Broadwell-E lineup and specs

If you look closely, you will see changes

As you can see there are now four BDW-E SKUs up from the three in the previous few generations. The 6xxx naming is an unfortunate carry-over from their past marketing games where they would increase the model number of the -E parts to differentiate them from their consumer die based brethren. These games have now caught up to Intel and Broadwell based chips are in the same ‘family’ as Sky consumer parts. The two share nothing and the Skylake based 6xxx parts are much better suited to the task at hand, gaming. Why?

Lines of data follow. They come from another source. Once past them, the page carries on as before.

-- ==== Sys2Proof/Certificates/Slice0/Obligations.lean ====
section
/-! DEFINITION. The statements about the block, one definition each; OBLIGATIONS.json lists them with the rules they
formalise. -/

open Sys2Proof Sys2Proof.Machine

/-! ### Encoding -/

/-- Every operation that fits its serialised form is read back whole from its encoding, whatever bytes follow
(30_encoding.md R100, R101); the command port reads back every one but the timebase's label (R103). -/
def Obligations.DecodeOfEncodeGivesTheOperation : Prop :=
  ∀ (i : Instr) (rest : List Byte), i.wf = true →
    decode (encode i ++ rest) = .command i rest ∧
      (i.onPort = true → decodePort (encode i ++ rest) = .command i rest)

/-- A byte stream from which an operation is read begins with that operation's encoding, and the rest is what the
decoder leaves: each word has one meaning (R101). -/
def Obligations.DecodedBytesAreTheOperationsEncoding : Prop :=
  ∀ (bytes rest : List Byte) (i : Instr), decode bytes = .command i rest →
    i.wf = true ∧ bytes = encode i ++ rest

/-- A command whose bytes end before its last operand is not an operation (R265): the port delivers nothing, and with
no expiry pending the block's state does not change. -/
def Obligations.TruncatedCommandChangesNothing : Prop :=
  ∀ (i : Instr) (n : Nat), i.wf = true → i.onPort = true → n < (encode i).length →
    decodePort ((encode i).take n) = .incomplete ∧
      ∀ s : State, s.port = (encode i).take n → s.pendingExpiries = [] → step s = .next s

/-- Encoded lines of the programs P1 to P4 of 95_test_vectors.md. -/
def Obligations.WordsOfTheProgramsDecode : Prop :=
  decodePort [0x01, 0x23, 0x01, 0xF0, 0x00, 0x01, 0x00, 0x01] = .command (.frame 0x00F00123 [0x01]) [] ∧
  decodePort [0x03, 0x2C, 0x01, 0x00, 0x00] = .command (.toData 300) [] ∧
  decodePort [0x10, 0x81, 0x10, 0xF0] = .command (.rxPush 0x81) [0x10, 0xF0] ∧
  decodePort [0x20, 0x03, 0x01, 0x00, 0x00, 0x00] = .command (.pinChange 3 1) [] ∧
  decodePort [0x30, 0x00, 0x03, 0x32, 0x00, 0x00, 0x00] = .command (.dbCreate 0 3 50) [] ∧
  decodePort [0x40, 0x00, 0x00, 0x01] = .command (.encCreate 0 0 1) [] ∧
  decodePort [0x50, 0x01] = .command (.readReg 1) [] ∧
  decode [0x32, 0x02] = .command (.dbExpire 2) []

/-! ### Steps -/

/-- A whole command at the head of the port runs as the operation it decodes to, when it is the host's turn or no
expiry is pending. Before it runs, its bytes leave the port and one choice of the scheduler is used. -/
def Obligations.StepRunsTheDecodedCommand : Prop :=
  ∀ (s : State) (i : Instr) (rest : List Byte), s.pendingExpiries = [] ∨ s.nextTurn = .host →
    decodePort s.port = .command i rest →
    step s = exec i { s with
      port := rest
      turns := s.turns.tail
      turnCount := if s.turns = [] then s.turnCount + 1 else s.turnCount }

/-- An op byte outside the table of R100, and 0x32 on the port, performs `fail ILLEGAL_OP`: only that byte leaves the
port and only `result` is written (R103, R265). -/
def Obligations.ReservedOpCodeFailsIllegalOp : Prop :=
  ∀ (s : State) (op : Byte) (rest : List Byte), s.pendingExpiries = [] ∨ s.nextTurn = .host →
    op.toNat ∉ [0x01, 0x02, 0x03, 0x04, 0x05, 0x06, 0x10, 0x11, 0x20, 0x21, 0x30, 0x31, 0x40, 0x41, 0x42, 0x50, 0x7F] →
    s.port = op :: rest →
    step s = .next { s with
      port := rest
      turns := s.turns.tail
      turnCount := if s.turns = [] then s.turnCount + 1 else s.turnCount
      result := { status := .illegalOp, data := .empty } }

/-- The timebase takes the pending expiry the scheduler chose, whatever waits on the port (R15, R207). -/
def Obligations.StepTakesTheChosenExpiry : Prop :=
  ∀ (s : State) (e : Byte), s.nextTurn = .expire e → s.expiryEnabled e = true →
    step s = exec (.dbExpire e) s.advance

/-- With no whole command on the port a pending expiry is taken, so it cannot wait for ever. Where the scheduler does
not choose one, it is the first by deadline and then by `seq` (R270's recommended order). MODEL'S CHOICE, log 6. -/
def Obligations.IdlePortLetsAPendingExpiryGo : Prop :=
  ∀ s : State, decodePort s.port = .incomplete → s.pendingExpiries ≠ [] →
    ∃ e, s.expiryEnabled e = true ∧ step s = exec (.dbExpire e) s.advance ∧
      (s.nextTurn = .host → ∀ e', s.expiryEnabled e' = true →
        (s.dbAt e.toNat).deadline < (s.dbAt e'.toNat).deadline ∨
          ((s.dbAt e.toNat).deadline = (s.dbAt e'.toNat).deadline ∧ (s.dbAt e.toNat).seq ≤ (s.dbAt e'.toNat).seq))

/-! ### Codec -/

/-- FRAME writes only `result`: the wire bytes of each of the three shapes (R120, with the layouts of R81 to R84), whatever
the payload (R121); an id that has none of the three forms of R83 is refused with INVALID_ID. -/
def Obligations.FrameBuildsTheWireBytes : Prop :=
  ∀ (s : State) (payload : List Byte),
    (∀ b : Byte, 0x80 ≤ b.toNat → b ≠ 0xF0#8 → b ≠ 0xF7#8 →
      exec (.frame (b.setWidth 32) payload) s =
        .next { s with result := { status := .ok, data := .bytes (b :: payload) } }) ∧
    (∀ t : Byte, 0x01 ≤ t.toNat → t.toNat ≤ 0x7F →
      exec (.frame (0x0000F000#32 ||| t.setWidth 32) payload) s =
        .next { s with result := { status := .ok, data := .bytes ([0xF0#8, t] ++ payload ++ [0xF7#8]) } }) ∧
    (∀ x : BitVec 14,
      exec (.frame (0x00F00000#32 ||| x.setWidth 32) payload) s =
        .next { s with result := { status := .ok,
                                   data := .bytes ([0xF0#8, 0x00#8, BitVec.ofNat 8 (x.toNat % 128), BitVec.ofNat 8 (x.toNat / 128)]
                                     ++ payload ++ [0xF7#8]) } }) ∧
    (∀ id : Word,
      (∀ b : Byte, 0x80 ≤ b.toNat → b ≠ 0xF0#8 → b ≠ 0xF7#8 → id ≠ b.setWidth 32) →
      (∀ t : Byte, 0x01 ≤ t.toNat → t.toNat ≤ 0x7F → id ≠ 0x0000F000#32 ||| t.setWidth 32) →
      (∀ x : BitVec 14, id ≠ 0x00F00000#32 ||| x.setWidth 32) →
      exec (.frame id payload) s = .next { s with result := { status := .invalidId, data := .empty } })

/-- The frame-then-parse law (R123), with its "if any of these conditions fails": a framed message parses back as
itself before any further bytes exactly when its payload is data bytes and, for a standard id, the id is recognised
and the payload has its length. -/
def Obligations.FrameThenParseGivesTheMessage : Prop :=
  ∀ (s t : State) (id : Word) (payload bytes rest : List Byte), s.cfg.wf = true →
    exec (.frame id payload) s = .next t → t.result = { status := .ok, data := .bytes bytes } →
    (exec (.parse (bytes ++ rest)) t =
        .next { t with result := { status := .ok, data := .verdict (.msg 0 bytes.length id payload) } } ↔
      (∀ b ∈ payload, b.toNat < 0x80) ∧
        (∀ b : Byte, id = b.setWidth 32 → 0x80 ≤ b.toNat →
          s.cfg.isStdId b = true ∧ payload.length = s.cfg.stdPayloadLen b))

/-- PARSE always completes, answers the verdict of `parse` and writes only `result`, its status naming the verdict (R124);
the verdict stays within the buffer and a MSG or MALFORMED one consumes at least one byte (R141). -/
def Obligations.ParseAnswersAVerdictWithinTheBuffer : Prop :=
  ∀ (s : State) (buf : List Byte),
    exec (.parse buf) s = .next { s with
      result := { status := (parse s.cfg buf).status, data := .verdict (parse s.cfg buf) } } ∧
    match parse s.cfg buf with
    | .msg k n _ _ => (parse s.cfg buf).status = .ok ∧ 1 ≤ n ∧ k + n ≤ buf.length
    | .needMore k => (parse s.cfg buf).status = .needMore ∧ k ≤ buf.length
    | .malformed k n => (parse s.cfg buf).status = .malformed ∧ 1 ≤ n ∧ k + n ≤ buf.length

/-- Leading noise is skipped and counted, and changes the verdict in nothing else (R125); the skip is the least there is:
it stops at the end of the buffer and at the first byte that is not noise. -/
def Obligations.ParseSkipsLeadingNoise : Prop :=
  ∀ (c : Config) (noise buf : List Byte),
    (∀ b ∈ noise, 0x80 ≤ b.toNat ∧ b ≠ 0xF0#8 ∧ b ≠ 0xF7#8 ∧ c.isStdId b = false) →
    parse c (noise ++ buf) =
      (match parse c buf with
      | .msg k n id p => .msg (noise.length + k) n id p
      | .needMore k => .needMore (noise.length + k)
      | .malformed k n => .malformed (noise.length + k) n) ∧
    (buf = [] → (parse c (noise ++ buf)).skip = noise.length) ∧
    (∀ b body, buf = b :: body → ¬ (0x80 ≤ b.toNat ∧ b ≠ 0xF0#8 ∧ b ≠ 0xF7#8 ∧ c.isStdId b = false) →
      (parse c (noise ++ buf)).skip = noise.length)

/-- Fewer than three bytes from a lead byte that is not noise, and not a complete standard message, wait for more
(R126). -/
def Obligations.ParseOfAShortBufferNeedsMore : Prop :=
  ∀ (c : Config) (b : Byte) (body : List Byte),
    ¬ (0x80 ≤ b.toNat ∧ b ≠ 0xF0#8 ∧ b ≠ 0xF7#8 ∧ c.isStdId b = false) →
    body.length + 1 < 3 → ¬ (c.isStdId b = true ∧ 1 + c.stdPayloadLen b ≤ body.length + 1) →
    parse c (b :: body) = .needMore 0

/-- A standard message of its full length is MSG when its payload is data bytes; the first status byte in the payload
ends it as malformed (R127). -/
def Obligations.ParseOfAStandardMessage : Prop :=
  ∀ (c : Config) (b : Byte) (payload rest : List Byte), c.wf = true → c.isStdId b = true →
    payload.length = c.stdPayloadLen b →
    ((∀ x ∈ payload, x.toNat < 0x80) →
      parse c (b :: payload ++ rest) = .msg 0 (1 + payload.length) (b.setWidth 32) payload) ∧
    (∀ pre x post, payload = pre ++ x :: post → (∀ y ∈ pre, y.toNat < 0x80) → 0x80 ≤ x.toNat →
      parse c (b :: payload ++ rest) = .malformed 0 (pre.length + 1))

/-- Sysex and extended sysex (R128): a terminated frame is its message, or malformed where the type byte or the
extended id is missing; a status byte cuts it and is left; without one it waits for more. -/
def Obligations.ParseOfASysexFrame : Prop :=
  ∀ (c : Config) (data rest : List Byte), c.wf = true → (∀ x ∈ data, x.toNat < 0x80) →
    (∀ t payload, data = t :: payload → t ≠ 0x00#8 →
      parse c (0xF0#8 :: data ++ 0xF7#8 :: rest) =
        .msg 0 (data.length + 2) (0x0000F000#32 ||| t.setWidth 32) payload) ∧
    (∀ lo hi payload, data = 0x00#8 :: lo :: hi :: payload →
      parse c (0xF0#8 :: data ++ 0xF7#8 :: rest) =
        .msg 0 (data.length + 2) (0x00F00000#32 ||| u32 (lo.toNat + 128 * hi.toNat)) payload) ∧
    (data = [] → 1 ≤ rest.length → parse c (0xF0#8 :: data ++ 0xF7#8 :: rest) = .malformed 0 2) ∧
    (data.head? = some 0x00#8 → data.length < 3 → 4 ≤ data.length + 2 + rest.length →
      parse c (0xF0#8 :: data ++ 0xF7#8 :: rest) = .malformed 0 (data.length + 2)) ∧
    (∀ x : Byte, 0x80 ≤ x.toNat → x ≠ 0xF7#8 → 3 ≤ data.length + 2 + rest.length →
      (data.head? = some 0x00#8 → 4 ≤ data.length + 2 + rest.length) →
      parse c (0xF0#8 :: data ++ x :: rest) = .malformed 0 (data.length + 1)) ∧
    parse c (0xF0#8 :: data) = .needMore 0 ∧
    (∀ x : Byte, parse c [0xF0#8, 0x00#8, x] = .needMore 0)

/-- A stray end marker or data byte at the head of three bytes or more is consumed on its own (R129). -/
def Obligations.ParseOfAStrayByteIsMalformed : Prop :=
  ∀ (c : Config) (b : Byte) (body : List Byte), c.wf = true → (b = 0xF7#8 ∨ b.toNat < 0x80) → 2 ≤ body.length →
    parse c (b :: body) = .malformed 0 1

/-- Appending bytes never changes a MSG or MALFORMED verdict, and never shortens the noise of a NEED_MORE one (R141):
a stream parsed as it arrives gives the same messages. -/
def Obligations.ParseIsStableUnderMoreBytes : Prop :=
  ∀ (c : Config) (buf more : List Byte), c.wf = true →
    (∀ k n id p, parse c buf = .msg k n id p → parse c (buf ++ more) = .msg k n id p) ∧
    (∀ k n, parse c buf = .malformed k n → parse c (buf ++ more) = .malformed k n) ∧
    (∀ k, parse c buf = .needMore k → k ≤ (parse c (buf ++ more)).skip)

/-- TO_DATA returns the minimal groups of the value, low group first (R88, R130), which are canonical and at most
five (R131, R132). -/
def Obligations.ToDataReturnsTheCanonicalGroups : Prop :=
  ∀ (s : State) (v : Word), ∃ p : List Byte,
    exec (.toData v) s = .next { s with result := { status := .ok, data := .payload p } } ∧
    (∀ i, i < p.length → (p.getD i 0).toNat = v.toNat / 2 ^ (7 * i) % 128) ∧
    1 ≤ p.length ∧ p.length ≤ 5 ∧ (∀ n, 1 ≤ n → (v.toNat < 2 ^ (7 * n) ↔ p.length ≤ n)) ∧
    (v ≠ 0#32 → p.getLast? ≠ some 0x00#8) ∧ (p.length = 5 → (p.getD 4 0).toNat ≤ 0x0F)

/-- TO_VALUE returns the sum of `p[i] * 2^(7i)` modulo 2^32 for every payload (R133, R134). -/
def Obligations.ToValueReturnsTheGroupSum : Prop :=
  ∀ (s : State) (p : List Byte),
    exec (.toValue p) s = .next { s with
      result := { status := .ok,
                  data := .number (u32 (((List.range p.length).map fun i => (p.getD i 0).toNat * 2 ^ (7 * i)).sum)) } }

/-- The round trips of R135: every value survives TO_DATA then TO_VALUE; a payload survives TO_VALUE then TO_DATA
exactly when it is canonical, of at most five bytes, and its fifth byte holds four bits. -/
def Obligations.ValueRoundTrips : Prop :=
  (∀ (s t : State) (v : Word) (p : List Byte), exec (.toData v) s = .next t →
    t.result.data = .payload p →
    exec (.toValue p) t = .next { t with result := { status := .ok, data := .number v } }) ∧
  (∀ (s t : State) (v : Word) (p : List Byte), exec (.toValue p) s = .next t → t.result.data = .number v →
    (exec (.toData v) t = .next { t with result := { status := .ok, data := .payload p } } ↔
      (∀ b ∈ p, b.toNat < 0x80) ∧ 1 ≤ p.length ∧ (p.getLast? = some 0x00#8 → p.length = 1) ∧ p.length ≤ 5 ∧
        (p.length = 5 → (p.getD 4 0).toNat ≤ 0x0F)))

/-- STR_TO_DATA gives each character two payload bytes, low seven bits first (R90, R136, R137). TO_STRING gives one
character for each whole pair, modulo 256, and drops an odd last byte (R138, R139). -/
def Obligations.StringsTakeTwoBytesACharacter : Prop :=
  (∀ (s : State) (str : List Byte), ∃ p : List Byte,
    exec (.strToData str) s = .next { s with result := { status := .ok, data := .payload p } } ∧
    p.length = 2 * str.length ∧
    ∀ j, j < str.length →
      (p.getD (2 * j) 0).toNat = (str.getD j 0).toNat % 128 ∧
        (p.getD (2 * j + 1) 0).toNat = (str.getD j 0).toNat / 128) ∧
  (∀ (s : State) (p : List Byte), ∃ str : List Byte,
    exec (.toString p) s = .next { s with result := { status := .ok, data := .str str } } ∧
    str.length = p.length / 2 ∧
    ∀ j, j < p.length / 2 →
      (str.getD j 0).toNat = ((p.getD (2 * j) 0).toNat + 128 * (p.getD (2 * j + 1) 0).toNat) % 256)

/-- The string round trips of R140. -/
def Obligations.StringRoundTrips : Prop :=
  (∀ (s t : State) (str p : List Byte), exec (.strToData str) s = .next t → t.result.data = .payload p →
    exec (.toString p) t = .next { t with result := { status := .ok, data := .str str } }) ∧
  (∀ (s t : State) (str p : List Byte), exec (.toString p) s = .next t → t.result.data = .str str →
    (exec (.strToData str) t = .next { t with result := { status := .ok, data := .payload p } } ↔
      p.length % 2 = 0 ∧ ∀ j, j < p.length / 2 → (p.getD (2 * j) 0).toNat < 0x80 ∧ (p.getD (2 * j + 1) 0).toNat ≤ 1))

Lets start with a look at the previous Haswell-E parts.

Haswell-E specs and lineup

Haswell-E is almost the same

What does BDW-E bring to the table over HSW-E? How about a massive 100MHz clock boost, yes you read that right, 100 freaking MHz worth of pure upside!!! Yes if you abandon your expensive Haswell-E and spend nearly $600 more, you too can burn through games at 2.857% faster (base) or 2.703% with best case turbo conditions! Wow, if that isn’t worth $412-1569, I don’t know what is. Now you see why see why SemiAccurate is calling Broadwell-E a joke for consumers?

Lets take a look at the four SKUs in a bit more detail though. The lowest end part is a 6-core device that is artificially crippled by removing 12 PCIe lanes. This is important because it precludes the one actual benefit a -E part has over its consumer die brethren, two GPU support. If you want to do 2x PCIe3 16, the Intel -E lines are the only realistic way to accomplish that goal.

The $412 6800K exists for one reason, to make the whole line look less expensive. Intel was very direct in messaging that BDW-E 6800K starts close to where the 6700K is priced, doesn’t that sound better than the 6850K being almost twice the price of the 6700K? That said both realistically support one GPU and the Skylake cores on the 6700K are measurably better than the Broadwell ones in the -E parts. And they have a 400MHz higher base and turbo clock. Did we mention the overwhelming majority of games have an indivisible thread that is clock bound but almost none ever use a full four cores much less 8 threads? For the non-technical out there, this is the long way of saying 6/12 cores/threads is idiotic for gaming. Luckily BDW-E offers up to 10/20 for a mere $1599.

So the Skylake based 6700K is cheaper, faster, and better in every regard but PCIe lanes than the lowest end 6800K. What about the more expensive devices? The 6-core 6850K is the sweet spot for the line, it is ‘reasonably’ priced, for some definitions of reasonable, at $587 and clocked at 3.6/3.8GHz base/turbo. It offers the full 40 PCIe lanes so you can have two 16x GPUs and a couple of NVMe 4x drives for good measure. From there the core/thread counts go up to 8/16 and 10/20 but the clocks decrease steadily. Since Intel chooses to fuse off L3 cache with cores, the cache does go up but not enough to paper over the lower clocks.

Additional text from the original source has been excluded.